(Collected data)
/-! ### setSg -/

@[simp] theorem State.setSg_pending (o : Nat) (w : Word) : (s.setSg o w).pending = s.pending := rfl
@[simp] theorem State.setSg_now (o : Nat) (w : Word) : (s.setSg o w).now = s.now := rfl
@[simp] theorem State.setSg_tstamp (o : Nat) (w : Word) : (s.setSg o w).tstamp = s.tstamp := rfl
@[simp] theorem State.setSg_reg (o : Nat) (w : Word) : (s.setSg o w).reg = s.reg := rfl
@[simp] theorem State.setSg_win (o : Nat) (w : Word) : (s.setSg o w).win = s.win := rfl
@[simp] theorem State.setSg_app (o : Nat) (w : Word) : (s.setSg o w).app = s.app := rfl
@[simp] theorem State.setSg_appPrev (o : Nat) (w : Word) : (s.setSg o w).appPrev = s.appPrev := rfl
@[simp] theorem State.setSg_dirty (o : Nat) (w : Word) : (s.setSg o w).dirty = s.dirty := rfl
@[simp] theorem State.setSg_late (o : Nat) (w : Word) : (s.setSg o w).late = s.late := rfl
@[simp] theorem State.setSg_edge (o : Nat) (w : Word) : (s.setSg o w).edge = s.edge := rfl
@[simp] theorem State.setSg_edgeApp (o : Nat) (w : Word) : (s.setSg o w).edgeApp = s.edgeApp := rfl
@[simp] theorem State.setSg_edgePrev (o : Nat) (w : Word) : (s.setSg o w).edgePrev = s.edgePrev := rfl
@[simp] theorem State.setSg_edgeBad (o : Nat) (w : Word) : (s.setSg o w).edgeBad = s.edgeBad := rfl
@[simp] theorem State.setSg_edgeLost (o : Nat) (w : Word) : (s.setSg o w).edgeLost = s.edgeLost := rfl
@[simp] theorem State.setSg_edgeGone (o : Nat) (w : Word) : (s.setSg o w).edgeGone = s.edgeGone := rfl
@[simp] theorem State.setSg_snap (o : Nat) (w : Word) : (s.setSg o w).snap = s.snap := rfl
@[simp] theorem State.setSg_rdata (o : Nat) (w : Word) : (s.setSg o w).rdata = s.rdata := rfl
@[simp] theorem State.setSg_bar2 (o : Nat) (w : Word) : (s.setSg o w).bar2 = s.bar2 := rfl
@[simp] theorem State.setSg_wrote (o : Nat) (w : Word) : (s.setSg o w).wrote = s.wrote := rfl
@[simp] theorem State.setSg_marks (o : Nat) (w : Word) : (s.setSg o w).marks = s.marks := rfl
@[simp] theorem State.setSg_pre (o : Nat) (w : Word) : (s.setSg o w).pre = s.pre := rfl
@[simp] theorem State.setSg_regOld (o : Nat) (w : Word) : (s.setSg o w).regOld = s.regOld := rfl
@[simp] theorem State.setSg_behind (o : Nat) (w : Word) : (s.setSg o w).behind = s.behind := rfl
@[simp] theorem State.setSg_reach (o : Nat) (w : Word) : (s.setSg o w).reach = s.reach := rfl
@[simp] theorem State.setSg_tap (o : Nat) (w : Word) : (s.setSg o w).tap = s.tap := rfl
@[simp] theorem State.setSg_admNow (o : Nat) (w : Word) : (s.setSg o w).admNow = s.admNow := rfl
@[simp] theorem State.setSg_held (o : Nat) (w : Word) : (s.setSg o w).held = s.held := rfl
@[simp] theorem State.setSg_retried (o : Nat) (w : Word) : (s.setSg o w).retried = s.retried := rfl
@[simp] theorem State.setSg_steep (o : Nat) (w : Word) : (s.setSg o w).steep = s.steep := rfl
@[simp] theorem State.setSg_seq (o : Nat) (w : Word) : (s.setSg o w).seq = s.seq := rfl
@[simp] theorem State.setSg_clu (o : Nat) (w : Word) : (s.setSg o w).clu = s.clu := rfl
@[simp] theorem State.setSg_chan (o : Nat) (w : Word) : (s.setSg o w).chan = s.chan := rfl
@[simp] theorem State.setSg_site (o : Nat) (w : Word) : (s.setSg o w).site = s.site := rfl
@[simp] theorem State.setSg_rail (o : Nat) (w : Word) : (s.setSg o w).rail = s.rail := rfl
@[simp] theorem State.setSg_zone (o : Nat) (w : Word) : (s.setSg o w).zone = s.zone := rfl
@[simp] theorem State.setSg_auxOut (o : Nat) (w : Word) : (s.setSg o w).auxOut = s.auxOut := rfl
@[simp] theorem State.setSg_contactAt (o : Nat) (w : Word) : (s.setSg o w).contactAt = s.contactAt := rfl
@[simp] theorem State.setSg_auxClamps (o : Nat) (w : Word) : (s.setSg o w).auxClamps = s.auxClamps := rfl
@[simp] theorem State.setSg_fault (o : Nat) (w : Word) : (s.setSg o w).fault = s.fault := rfl
@[simp] theorem State.setSg_ward (o : Nat) (w : Word) : (s.setSg o w).ward = s.ward := rfl
@[simp] theorem State.setSg_pulses (o : Nat) (w : Word) : (s.setSg o w).pulses = s.pulses := rfl
@[simp] theorem State.setSg_transit (o : Nat) (w : Word) : (s.setSg o w).transit = s.transit := rfl
@[simp] theorem State.setSg_holds (o : Nat) (w : Word) : (s.setSg o w).holds = s.holds := rfl
@[simp] theorem State.setSg_mem (o : Nat) (w : Word) : (s.setSg o w).mem = s.mem := rfl
@[simp] theorem State.setSg_potOld (o : Nat) (w : Word) : (s.setSg o w).potOld = s.potOld := rfl
@[simp] theorem State.setSg_strain (o : Nat) (w : Word) : (s.setSg o w).strain = s.strain := rfl
@[simp] theorem State.setSg_leakAt (o : Nat) (w : Word) : (s.setSg o w).leakAt = s.leakAt := rfl
@[simp] theorem State.setSg_disarmed (o : Nat) (w : Word) : (s.setSg o w).disarmed = s.disarmed := rfl
@[simp] theorem State.setSg_qm (o : Nat) (w : Word) : (s.setSg o w).qm = s.qm := rfl
@[simp] theorem State.setSg_tiu (o : Nat) (w : Word) : (s.setSg o w).tiu = s.tiu := rfl
@[simp] theorem State.setSg_we (o : Nat) (w : Word) : (s.setSg o w).we = s.we := rfl
@[simp] theorem State.setSg_sync (o : Nat) (w : Word) : (s.setSg o w).sync = s.sync := rfl
@[simp] theorem State.setSg_nodesA (o : Nat) (w : Word) : (s.setSg o w).nodesA = s.nodesA := rfl
@[simp] theorem State.setSg_nodesB (o : Nat) (w : Word) : (s.setSg o w).nodesB = s.nodesB := rfl
@[simp] theorem State.setSg_diffRun (o : Nat) (w : Word) : (s.setSg o w).diffRun = s.diffRun := rfl
@[simp] theorem State.setSg_cal (o : Nat) (w : Word) : (s.setSg o w).cal = s.cal := rfl
@[simp] theorem State.setSg_mc (o : Nat) (w : Word) : (s.setSg o w).mc = s.mc := rfl
@[simp] theorem State.setSg_clk (o : Nat) (w : Word) : (s.setSg o w).clk = s.clk := rfl
@[simp] theorem State.setSg_rst (o : Nat) (w : Word) : (s.setSg o w).rst = s.rst := rfl
@[simp] theorem State.setSg_cp (o : Nat) (w : Word) : (s.setSg o w).cp = s.cp := rfl
@[simp] theorem State.setSg_spp (o : Nat) (w : Word) : (s.setSg o w).spp = s.spp := rfl
@[simp] theorem State.setSg_freeCtr (o : Nat) (w : Word) : (s.setSg o w).freeCtr = s.freeCtr := rfl
@[simp] theorem State.setSg_acc_rg (o : Nat) (w : Word) (k : Nat) : (s.setSg o w).rg k = s.rg k := rfl
@[simp] theorem State.setSg_acc_wg (o : Nat) (w : Word) (k : Nat) : (s.setSg o w).wg k = s.wg k := rfl
@[simp] theorem State.setSg_acc_ap (o : Nat) (w : Word) (k : Nat) : (s.setSg o w).ap k = s.ap k := rfl
@[simp] theorem State.setSg_acc_sq (o : Nat) (w : Word) (k : Nat) : (s.setSg o w).sq k = s.sq k := rfl
@[simp] theorem State.setSg_acc_cl (o : Nat) (w : Word) (k : Nat) : (s.setSg o w).cl k = s.cl k := rfl
@[simp] theorem State.setSg_acc_ch (o : Nat) (w : Word) (k : Nat) : (s.setSg o w).ch k = s.ch k := rfl
@[simp] theorem State.setSg_acc_st (o : Nat) (w : Word) (k : Nat) : (s.setSg o w).st k = s.st k := rfl
@[simp] theorem State.setSg_acc_rl (o : Nat) (w : Word) (k : Nat) : (s.setSg o w).rl k = s.rl k := rfl
@[simp] theorem State.setSg_acc_kz (o : Nat) (w : Word) (k : Nat) : (s.setSg o w).kz k = s.kz k := rfl
@[simp] theorem State.setSg_acc_tu (o : Nat) (w : Word) (k : Nat) : (s.setSg o w).tu k = s.tu k := rfl
@[simp] theorem State.setSg_acc_wv (o : Nat) (w : Word) (k : Nat) : (s.setSg o w).wv k = s.wv k := rfl
@[simp] theorem State.setSg_acc_rf (o : Nat) (w : Word) (k a m : Nat) : (s.setSg o w).rf k a m = s.rf k a m := rfl
@[simp] theorem State.setSg_acc_rb (o : Nat) (w : Word) (k a : Nat) : (s.setSg o w).rb k a = s.rb k a := rfl
@[simp] theorem State.setSg_acc_af (o : Nat) (w : Word) (k a m : Nat) : (s.setSg o w).af k a m = s.af k a m := rfl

EXERCISE DIRECTIONS = Each line in the entries above, starting at the line with "s.qm := rfl" and ending at the line with "s.sync := rfl", is to be printed exactly, and only those lines.

SOLUTION =
@[simp] theorem State.setSg_qm (o : Nat) (w : Word) : (s.setSg o w).qm = s.qm := rfl
@[simp] theorem State.setSg_tiu (o : Nat) (w : Word) : (s.setSg o w).tiu = s.tiu := rfl
@[simp] theorem State.setSg_we (o : Nat) (w : Word) : (s.setSg o w).we = s.we := rfl
@[simp] theorem State.setSg_sync (o : Nat) (w : Word) : (s.setSg o w).sync = s.sync := rfl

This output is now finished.